Walking in the front door set the tone for the stay. There was an immediate, very strong stale smell of mildew. I truly could not believe it. It never went away.
We were checked in at the Executive Floor lounge, which was the nicest part of the experience (other than the rock tiles, which had been applied to the wall with duct tape, falling off the fireplace wall around me during breakfast one morning). We had requested a suite with two beds, which they could not accommodate, but it was a two-room suite, with a separate living room, so we asked for a rollaway bed instead. They accommodated that request -- for $50 per night.
The suite, in style and furnishings, reminded me of the luxury hotels in the major Chinese cities in the early 1990s. Dated, waaaaaaay too much gold, cheesy-ornate. In reality, the suite was fine. It was large in the bedroom, with a lot of wasted space. The shower in the bathroom had the worst water pressure I've experienced in a hotel, of any level, in many years.

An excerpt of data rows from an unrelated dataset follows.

-- ==== Sys2Proof/Machine/Narrow.lean ====
section
/-!
DEFINITION. The narrow family: format registers, decode and encode, scale bytes (R121-R128), and the blocks of a
dot product (R129, R131).
-/
namespace Sys2Proof.Machine

/-- Bits `hi - lo + 1` of a number from bit `lo`. -/
def field (x lo n : Nat) : Nat := x / 2 ^ lo % 2 ^ n

/-- `EB` of a format register (R121). -/
def fmtEb (f : BitVec 16) : Nat := field f.toNat 0 4
/-- `SGN` of a format register (R121). -/
def fmtSgn (f : BitVec 16) : Nat := field f.toNat 4 1
/-- `SPEC` of a format register (R121). -/
def fmtSpec (f : BitVec 16) : Nat := field f.toNat 5 2
/-- `OVF` of a format register (R121). -/
def fmtOvf (f : BitVec 16) : Bool := f.getLsbD 7
/-- `BIAS` of a format register, signed (R121). -/
def fmtBias (f : BitVec 16) : Int := (f.extractLsb' 8 8).toInt
/-- Mantissa bits for a width (R121). -/
def fmtMb (f : BitVec 16) (w : Nat) : Nat := w - fmtSgn f - fmtEb f

/-- The format register is valid for a width (R122). -/
def fmtValid (f : BitVec 16) (w : Nat) : Bool :=
  decide (fmtEb f ≤ 8) && decide (fmtSgn f + fmtEb f ≤ w) && fmtSpec f != 3
    && (fmtSpec f != 1 || decide (2 ≤ fmtEb f)) && (fmtSpec f != 2 || decide (1 ≤ fmtEb f))

/-- The width in bits of a narrow code. -/
def nBits : NWidth → Nat
  | .n8 => 8
  | .n6 => 6
  | .n4 => 4

/-- NarrowDecode of R123. -/
def narrowDecode (x : Nat) (f : BitVec 16) (w : Nat) : Val :=
  let mb := fmtMb f w
  let s := fmtSgn f == 1 && x / 2 ^ (w - 1) % 2 == 1
  let e := field x mb (fmtEb f)
  let m := field x 0 mb
  let emax := 2 ^ fmtEb f - 1
  if fmtSpec f = 1 ∧ e = emax then (if m = 0 then .inf s else .nan false)
  else if fmtSpec f = 2 ∧ e = emax ∧ m = 2 ^ mb - 1 then .nan false
  else if fmtEb f = 0 then .fin s m (-fmtBias f)
  else if e = 0 then .fin s m (1 - fmtBias f - mb)
  else .fin s (2 ^ mb + m) (e - fmtBias f - mb)

/-- The largest finite code, without its sign (R124). -/
def fmtMaxCode (f : BitVec 16) (w : Nat) : Nat :=
  let mb := fmtMb f w
  match fmtSpec f with
  | 1 => (2 ^ fmtEb f - 1) * 2 ^ mb - 1
  | 2 => 2 ^ (fmtEb f + mb) - 2
  | _ => 2 ^ (fmtEb f + mb) - 1

/-- The code of the grid point nearest to a magnitude, ties to the even code, and whether the point differs
from the magnitude; codes continue above the largest finite one (R124). -/
def roundGrid (f : BitVec 16) (w m : Nat) (e : Int) : Nat × Bool :=
  if m = 0 then (0, false)
  else
    let mb := fmtMb f w
    let low : Int := if fmtEb f = 0 then -fmtBias f else 1 - fmtBias f - mb
    let q : Int := if fmtEb f = 0 then low
      else
        let top := topExp m e - mb
        if top < low then low else top
    let up := (q - low).toNat * 2 ^ mb
    if e < q then
      let s := (q - e).toNat
      let c := up + m / 2 ^ s
      let r := 2 * (m % 2 ^ s)
      (if 2 ^ s < r || (r == 2 ^ s && c % 2 == 1) then c + 1 else c, loses m s)
    else (up + m * 2 ^ (e - q).toNat, false)

/-- A code with its sign bit. -/
def fmtCode (f : BitVec 16) (w : Nat) (s : Bool) (c : Nat) : Nat :=
  if s && fmtSgn f == 1 then c + 2 ^ (w - 1) else c

/-- Overflowed of R124. -/
def narrowOver (f : BitVec 16) (w : Nat) (s : Bool) : Nat × Flags :=
  (if fmtOvf f && fmtSpec f == 1 then fmtCode f w s ((2 ^ fmtEb f - 1) * 2 ^ fmtMb f w)
   else if fmtOvf f && fmtSpec f == 2 then 2 ^ (fmtEb f + fmtMb f w) - 1
   else fmtCode f w s (fmtMaxCode f w), fOF ||| fNX)

/-- NarrowEncode of R124: the code and the flags. -/
def narrowEncode (v : Val) (f : BitVec 16) (w : Nat) : Nat × Flags :=
  let mb := fmtMb f w
  match v with
  | .nan sig =>
    if fmtSpec f = 0 ∨ (fmtSpec f = 1 ∧ mb = 0) then (0, fIV)
    else (2 ^ (fmtEb f + mb) - 1, flagIf sig fIV)
  | .inf s =>
    if fmtSgn f = 0 ∧ s = true then (0, fNX)
    else if fmtSpec f = 1 then (fmtCode f w s ((2 ^ fmtEb f - 1) * 2 ^ mb), 0)
    else narrowOver f w s
  | .fin s m e =>
    if fmtSgn f = 0 ∧ s = true then (0, flagIf (m != 0) fNX)
    else
      let r := roundGrid f w m e
      if fmtMaxCode f w < r.1 then narrowOver f w s
      else
        let small := decide (r.1 < (if fmtEb f = 0 then 1 else 2 ^ mb))
        (fmtCode f w s r.1, flagIf r.2 (fNX ||| flagIf small fUF))

/-- The value of a scale byte: `(8 + G) / 8 * 2^(E - 20)` (R126). -/
def scaleVal (b : Nat) : Val := .fin false (8 + b % 8) (field b 3 5 - 23)

/-- A value divided by a scale byte, exactly or with a sticky bit (R127). -/
def unscale (v : Val) (b : Nat) : Val :=
  match v with
  | .nan s => .nan s
  | .inf s => .inf s
  | .fin s m e =>
    if m = 0 then .fin s 0 e
    else
      let r := ratio m (8 + b % 8)
      .fin s r.1 (r.2 + e - (field b 3 5 - 23))

/-- One: the scale where none is named. -/
def Val.one : Val := .fin false 1 0

/-- One block of a dot product: the accumulator and exact products, rounded once to FP32, with its flags
(R129). -/
def dotBlock (acc : Nat) (ps : List (Val × Val)) (s : Val) : Nat × Flags :=
  let prods := ps.map (fun p => mulVal p.1 p.2)
  let scaled := prods.map (fun p => (mulVal p.1 s).1)
  let sum := sumVal (Fmt.f32.val acc :: scaled)
  let r := Fmt.f32.round sum.1
  let iv := sum.2 || prods.any (·.2) || (Fmt.f32.val acc).isSnan || ps.any (fun p => p.1.isSnan || p.2.isSnan)
  (r.1, r.2 ||| flagIf iv fIV)

/-- `DotBlocks` of R129: blocks of 16 terms in ascending order, with the product of the two scales of each. -/
def dotBlocks : Nat → List (List (Val × Val) × Val) → Nat × Flags
  | acc, [] => (acc, 0)
  | acc, (ps, s) :: bs =>
    let r := dotBlock acc ps s
    let t := dotBlocks r.1 bs
    (t.1, r.2 ||| t.2)

/-- One block of INT8 products into INT32 (R131). -/
def intBlock (sat : Bool) (acc : Int) (ps : List (Int × Int)) : Int :=
  let x := acc + ps.foldl (fun t p => t + p.1 * p.2) 0
  if sat then (if x < -(2 ^ 31) then -(2 ^ 31) else if 2 ^ 31 - 1 < x then 2 ^ 31 - 1 else x)
  else (BitVec.ofInt 32 x).toInt

end Sys2Proof.Machine
end

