-- ==== Sys2Proof/Machine/Map.lean ====
section
/-!
DEFINITION. Sparse tables: association lists with strictly rising keys. A table with a default value lists no
entry equal to it, so equal tables are equal lists.
-/
namespace Sys2Proof.Machine

/-- The entry of a key. -/
def find {α : Type} (k : Nat) : SMap α → Option α
  | [] => none
  | (i, a) :: m => if k = i then some a else find k m

/-- The entry of a key, or the default. -/
def get {α : Type} (d : α) (k : Nat) (m : SMap α) : α := (find k m).getD d

/-- The table with an entry written. -/
def put {α : Type} (k : Nat) (v : α) : SMap α → SMap α
  | [] => [(k, v)]
  | (i, a) :: m => if k < i then (k, v) :: (i, a) :: m else if k = i then (k, v) :: m else (i, a) :: put k v m

/-- The table without a key. -/
def del {α : Type} (k : Nat) : SMap α → SMap α
  | [] => []
  | (i, a) :: m => if k = i then del k m else (i, a) :: del k m

/-- The table with a value written; writing the default removes the entry. -/
def set {α : Type} [DecidableEq α] (d : α) (k : Nat) (v : α) (m : SMap α) : SMap α :=
  if v = d then del k m else put k v m

/-- An entry changed, if it is there. -/
def adjust {α : Type} (k : Nat) (f : α → α) : SMap α → SMap α
  | [] => []
  | (i, a) :: m => if k = i then (i, f a) :: m else (i, a) :: adjust k f m

/-- The keys of a table. -/
def keys {α : Type} (m : SMap α) : List Nat := m.map (·.1)

/-- Every key of the table is above `k`, and the keys rise strictly. -/
def risesFrom {α : Type} (k : Nat) : SMap α → Bool
  | [] => true
  | (i, _) :: m => decide (k < i) && risesFrom i m

/-- The keys of the table rise strictly. -/
def sorted {α : Type} : SMap α → Bool
  | [] => true
  | (i, _) :: m => risesFrom i m

/-- A table with a default value is in canonical form. -/
def canonical {α : Type} [DecidableEq α] (d : α) (m : SMap α) : Bool :=
  sorted m && m.all (fun e => decide (e.2 ≠ d))

/-- An entry put into an arranged list, before the entries that it is not after. -/
def insertBy {α : Type} (le : α → α → Bool) (a : α) : List α → List α
  | [] => [a]
  | b :: l => if le a b then a :: b :: l else b :: insertBy le a l

/-- A list arranged in an order; entries equal in it keep their places. -/
def arrange {α : Type} (le : α → α → Bool) : List α → List α
  | [] => []
  | a :: l => insertBy le a (arrange le l)

/-- A number that no key of the table uses. -/
def freeKey {α : Type} : SMap α → Nat
  | [] => 0
  | (i, _) :: m => Nat.max (i + 1) (freeKey m)

end Sys2Proof.Machine
end

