-- ==== Sys2Proof/Machine/Matrix.lean ====
section
/-!
DEFINITION. The matrix sequencer and its stream (R280-R288, R129-R131, R134), and tile maps (R73-R76, R289).
-/
namespace Sys2Proof.Machine

/-! ### Tile maps (R73-R76) -/

/-- A tile map, field by field (R73). -/
structure TMap where
  base : Nat
  rows : Nat
  elems : Nat
  pitch : Nat
  efmt : Nat
  fsel : Nat
  swz : Nat
  sbase : Nat
  spitch : Nat
  scen : Bool
  deriving DecidableEq, Repr

/-- The fields of a map's image; offsets and pitches in bytes. -/
def tmapOf (x : BitVec 256) : TMap :=
  let f (lo n : Nat) : Nat := (x.extractLsb' lo n).toNat
  { base := f 0 16 * 32, rows := f 16 8 + 1, elems := f 24 12 + 1, pitch := f 36 16 * 32, efmt := f 52 4, fsel := f 56 4,
    swz := f 60 3, sbase := f 64 16 * 32, spitch := f 80 16 * 32, scen := x.getLsbD 96 }

/-- Bytes of a row. -/
def TMap.rowBytes (m : TMap) : Nat := m.elems * efmtBits m.efmt / 8

/-- The end of a map's footprint from its share's or slot's start (R76). -/
def TMap.foot (m : TMap) : Nat := m.base + (m.rows - 1) * m.pitch + (if m.swz = 0 then m.rowBytes else m.pitch)
/-- The end of its scale strip. -/
def TMap.strip (m : TMap) : Nat := m.sbase + (m.rows - 1) * m.spitch + m.elems / 16

/-- The unit that a swizzle aligns to (R76). -/
def swzUnit (code : Nat) : Nat := if code = 2 then 2048 else if code = 0 then 1 else 256

/-- The lowest set bit of a number at or above a bit. -/
def lowestBit (x : BitVec 256) (lo : Nat) : Option Nat := (List.range 256).find? (fun i => decide (lo ≤ i) && x.getLsbD i)

/-- The first condition of R76 that an image fails: the detail of the fault. -/
def tmapDefect (size : Nat) (x : BitVec 256) : Option Nat :=
  let m := tmapOf x
  let narrow := decide (8 ≤ m.efmt) && decide (m.efmt ≤ 10)
  let c1 := if 12 ≤ m.efmt then some 52 else if 4 ≤ m.swz then some 60 else lowestBit x 97
  let u := swzUnit m.swz
  let rows : List (Bool × Nat) :=
    [(decide (m.elems * efmtBits m.efmt % 8 ≠ 0), 24),
     (m.fsel != 0 && !narrow, 56),
     (decide (1 < m.rows) && decide (m.pitch < m.rowBytes), 36),
     (decide (m.base % u ≠ 0), 0), (decide (m.pitch % u ≠ 0), 36),
     (decide (size < m.foot), 0),
     (m.scen && !narrow, 96), (m.scen && decide (m.elems % 16 ≠ 0), 24),
     (m.scen && decide (1 < m.rows) && decide (m.spitch < m.elems / 16), 80),
     (m.scen && decide (size < m.strip), 64),
     (!m.scen && m.sbase != 0, 64), (!m.scen && m.spitch != 0, 80)]
  match c1 with
  | some d => some d
  | none => (rows.find? (fun r => r.1)).map (·.2)
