/-- The engine of a rank at the start of a sweep. -/
def Engine.start (team lo pass : Nat) (build : Bool) : Engine :=
  { team := team, phase := if build then .build else .claim, cc := 0, cursor := lo, claimed := (0, 0), forming := [],
    entry := 0, formed := [], cleared := false, admitted := 0, wb := [], places := [], next := 0, pass := pass, op := none,
    park := none, held := false, abandoned := false }

/-- The first storage index of an engine's range (R170). -/
def rangeStart (r : BitVec 768) (k n : Nat) : Nat := k * parcels r / Nat.max 1 n

/-- The sweep engine of a team's core, of which there is one, runs a sweep (R11). -/
def State.sweeping (s : State) (team : Nat) : Bool :=
  s.sweeps.any (fun w => w.2.engines.any (fun e =>
    e.2.team == team || ((s.team e.2.team).core.isSome && (s.team e.2.team).core == (s.team team).core)))

/-- Check 2 of `PSWEEP`, but for the plat header (R295). -/
def psweepBad (r : BitVec 768) (hd : Option Header) (md : SweepMode) (role : Nat) (table area n : Word) : Bool :=
  let roles := match hd with
    | some h => h.roles
    | none => []
  let vcnt := match roles[role]? with
    | some x => x.vcnt
    | none => 0
  let nBad := match md with
    | .n => n == 0 || decide (65535 < n.toNat)
    | .one | .quiet => false
  !recParcel r || decide (roles.length ≤ role) || decide (vcnt < recPnreg r + 2) || bits table 0 3 != 0
    || bits area 0 8 != 0 || nBad

/-- Check 3 of `PSWEEP`: its detail (R295). -/
def State.psweepBusy (s : State) (team : Nat) (hd : Option Header) : Option Nat :=
  if (s.gangTeams team).any (fun t => s.sweeping t) then some 2
  else
    match hd with
    | none => none
    | some h => if h.noExtra 32 then some 4 else none

/-- A sweep begins on the engines of the gang (R170). -/
def State.psweepStart (s : State) (e : Env) (ll : Ll) (r : BitVec 768) (nc pass : Nat) (md : SweepMode) (build : Bool)
    (role : Nat) (d : SReg) (hd table area n : Word) : State :=
  let gr := e.group s
  let b := gr.begin ll e.act { Pend.zero with ready := false, sw := [(d.toNat, 0)] }
  let s := e.onGroup s (fun _ => b.1)
  let ts := s.gangTeams e.team
  let w : Sweep :=
    { grid := (s.team e.team).grid, team := e.team, grp := e.grp, ctx := e.ctx, pend := some b.2, d := d, token := e.pc,
      handle := hd, record := r, table := table, area := area, role := role, mode := md, left := n.toNat, build := build,
      passes := 0, stop := false, broken := false, nc := nc, s1 := gr.sreg 1, level := gr.level, ord := gr.ordinal,
      engines := ts.zipIdx.map (fun x => (x.2, Engine.start x.1 (rangeStart r x.2 ts.length) pass build)) }
  { s with sweeps := put (freeKey s.sweeps) w s.sweeps }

The Ritz Bar was the biggest surprise to me. I expected the clubby, dark, wood finished bar experience I've had at Ritz hotels all of the world. Not so much. Think poor, cheesy rip-off of a swanky W Hotel bar meets erotic dancing locale. Just bizarre in every respect. If I had been dropped into this room without any idea of where I was, not in a million years would I guess that it was the 'signature' bar of a Ritz-Carlton.
The 'spa' was a complete and utter joke. The pool was filled with nothing but screaming kids. Seemed like a Cleveland water park in the middle of summer. There was no attendant. The refrigerator labeled as containing cold towels and towels had neither. And that smell -- while it permeated most of the hotel, it was strongest here. Nauseating.
Even the service at the property was lame. Easily 90+% of the guests we saw were either American or European, virtually all speaking English. At the taxi line, out in the front, we asked for "Three on the Bund." Hard to imagine a more requested address in Shanghai than "X-number on the Bund." The majority of the people in the line were going to that same area. The man had no idea what we were saying. We tried several times. He asked to see it in writing, which we didn't have. (It didn't even occur to us that the person in charge of the taxi line at a Ritz-Carlton would not be able to understand us.) Finally, a bi-lingual lady behind us said it in Chinese for us, so we were in the cab and off. Dumbfounding.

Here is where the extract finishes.